And then, of course, the water handling capacity is, at the moment, significant, and quite in line with what we expected, and sufficient for treating the water. And then, of course, the last issue will be mass balance in the reservoir, and we're just doing a turnaround to change out the water injection pump, which are now basically done, I think, to make sure that there is sufficient capacity. So those are the three main initiatives that is ongoing in 2024 to extend the plateau.

And then, of course, the next line of things will be new wells, and this is, as with all, you know, as with all oil and gas fields, as you reach the end of plateau, the way to extend plateau is to increase capacity, particularly water treatment capacity and gas treatment capacity, and add IOR wells.
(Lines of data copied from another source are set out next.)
/-- A replacement that fails, and one that does not. -/
theorem witness_replacementFails :
    (needy .preparing [⟨40, 9⟩] none .steady).replacementFails 15 0
      ∧ (needy .preparing [⟨40, 9⟩] none .steady).evaluationFails 15 allParams
      ∧ taken (needy .preparing [⟨40, 9⟩] none .steady) (ownCommand 1 1 [15, 3])
      ∧ ¬ (needy .preparing [⟨40, 30⟩] none .steady).replacementFails 15 0 := by
  refine ⟨?_, ?_, by decide +kernel, ?_⟩
  · exact ⟨⟨63, none, .steady, none⟩, .tape, .noRoom, by decide +kernel, by decide +kernel, by decide +kernel, rfl,
      by decide +kernel, by rfl⟩
  · refine ⟨.tape, [], 0, [1, 2, 3], by decide +kernel, by decide +kernel, ?_⟩
    exact ⟨⟨63, none, .steady, none⟩, .tape, .noRoom, by decide +kernel, by decide +kernel, by decide +kernel, rfl,
      by decide +kernel, by rfl⟩
  · rintro ⟨ln, a, f, _, h1, h2, _, _, h3⟩
    have e1 : ln = ⟨63, none, .steady, none⟩ := Option.some.inj (h1.symm.trans (by decide +kernel))
    have e2 : a = .tape := Option.some.inj (h2.symm.trans (by decide +kernel))
    subst e1 e2
    have : (((needy .preparing [⟨40, 30⟩] none .steady).pool.giveBack 63).place (allocationSize .tape
        (requiredPages (needy .preparing [⟨40, 30⟩] none .steady).rate .tape
          (needy .preparing [⟨40, 30⟩] none .steady).slots[(15 : SlotId)].shadow 0)) 15 0).toOption.isSome = true := by decide +kernel
    rw [h3] at this
    cases this

theorem witness_NeedIsEvaluated :
    let need := requiredPages .k48 .tape Alg.tape.defaults 0
    let room := needy .muted [⟨20, 10⟩, ⟨50, 40⟩] none .steady
    let split := needy .muted [⟨20, 9⟩, ⟨50, 40⟩] none .steady
    let short := needy .muted [⟨20, 9⟩] none .steady
    let busy := needy .running [] none .extending
    let due := needy .running [] (some 21) .relocating
    need = 24 ∧ room.slots[15].lines[(0 : LineId).val]? = some ⟨63, none, .steady, none⟩ ∧ room.slots[15].algorithm = some .tape
      ∧ room.slots[15].state = .muted ∧ room.pool.countOf 63 = 20 ∧ room.pool.sizeOf 63 = 20 ∧ 20 < need
      ∧ (room.pool.extend 63 30).isSome = true ∧ split.pool.extend 63 30 = none
      ∧ (split.pool.place 30 15 0).toOption.isSome = true ∧ short.pool.extend 63 30 = none ∧ (short.pool.place 30 15 0).toOption = none
      ∧ busy.slots[15].lines[(0 : LineId).val]? = some ⟨63, none, .extending, none⟩
      ∧ (needy .preparing [⟨40, 30⟩] none .steady).slots[15].state = .preparing
      ∧ ((needy .preparing [⟨40, 30⟩] none .steady).pool.giveBack 63 |>.place 30 15 0).toOption.isSome = true
      ∧ room.pool.entries[63] = some ⟨.live, 0, 20, none, some (15, 0)⟩
      ∧ due.slots[15].lines[(0 : LineId).val]? = some ⟨63, none, .relocating, some 21⟩ ∧ due.pool.countOf 63 < 21
      ∧ (needy .fading [] (some 21) .extending).slots[15].state = .fading
      ∧ requiredPages .k48 .tape (Alg.tape.defaults.set 0 426) 0 = 20 ∧ requiredPages .k48 .tape (Alg.tape.defaults.set 0 427) 0 = 21 := by
  decide +kernel

theorem witness_NeedIsEvaluated_runs : runsOk (needy .muted [⟨20, 10⟩, ⟨50, 40⟩] none .steady).pool.runs :=
  ⟨by decide, by decide, show 0 < 40 by decide⟩

theorem witness_EndFadeStarts :
    let s := heldBy .a 1 (withSlot (slotOf .muted .tape))
    let full := { s with slots := (Vector.replicate 16 (slotOf .running .hall)).set (15 : SlotId) (slotOf .muted .tape) }
    taken s (ownCommand 1 1 [15, 2]) ∧ taken s (ownCommand 1 2 [15]) ∧ s.power ≠ .quiet ∧ s.holds[15].holder ≠ some .b
      ∧ s.slots[15].state = .muted ∧ s.slots[15].algorithm = some .tape ∧ algField 2 = some .hall ∧ Alg.hall ≠ .tape
      ∧ s.loadTally - s.slots[15].load + max Alg.tape.load Alg.hall.load ≤ s.rate.budget
      ∧ taken full (ownCommand 1 1 [15, 2]) ∧ full.slots[15].state = .muted ∧ full.slots[15].algorithm = some .tape
      ∧ full.rate.budget < full.loadTally - full.slots[15].load + max Alg.tape.load Alg.hall.load := by decide +kernel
I mean, this is bread and butter for the oil and gas industry. This is what we do in oil fields.

John Olaisen
Analyst, ABG Sundal Collier

And then on depletion rates, once it goes off plateau, please.

Karl Johnny Hersvik
CEO, Aker BP

Yeah, that's I don't think I'll guide on that, Jon, at this point in time. The reason is that, yeah, of course, from a technical perspective, you will see the largest depletion rates, relatively speaking, in the first few months after you go off plateau. But that will depend on water volume, on the increase in water volume, well stock, et cetera, et cetera. So that's a pretty difficult assessment to make at this point in time.

John Olaisen
Analyst, ABG Sundal Collier

But the potential plateau in the second half of 2024, is that what you had expected and what you are already have in your charts, showing the expected production profile for Aker BP in the years to come, or is it a little bit earlier?

Karl Johnny Hersvik
CEO, Aker BP

I would say that this, as you know, we increased the plateau level quite significantly above nameplate capacity in 2023.

John Olaisen
Analyst, ABG Sundal Collier

Mm.

Karl Johnny Hersvik
CEO, Aker BP

And it's been producing extremely well at this level, with nearly 100% uptime, low cost, highly energy efficient. One year ago, I would say we expected it to continue that well, well into 2025, and the operator has now basically said that they assume that this level can be sustained, that's probably a good word, until late 2024 or early 2025. And it's the uncertainty in that timing that is basically incorporated into the guidance of 2024. And of course, that means that the... Yeah, maybe starting another, but that, that means that we, when we assessed this earlier, we had an assumption that it'll carry well into 2025.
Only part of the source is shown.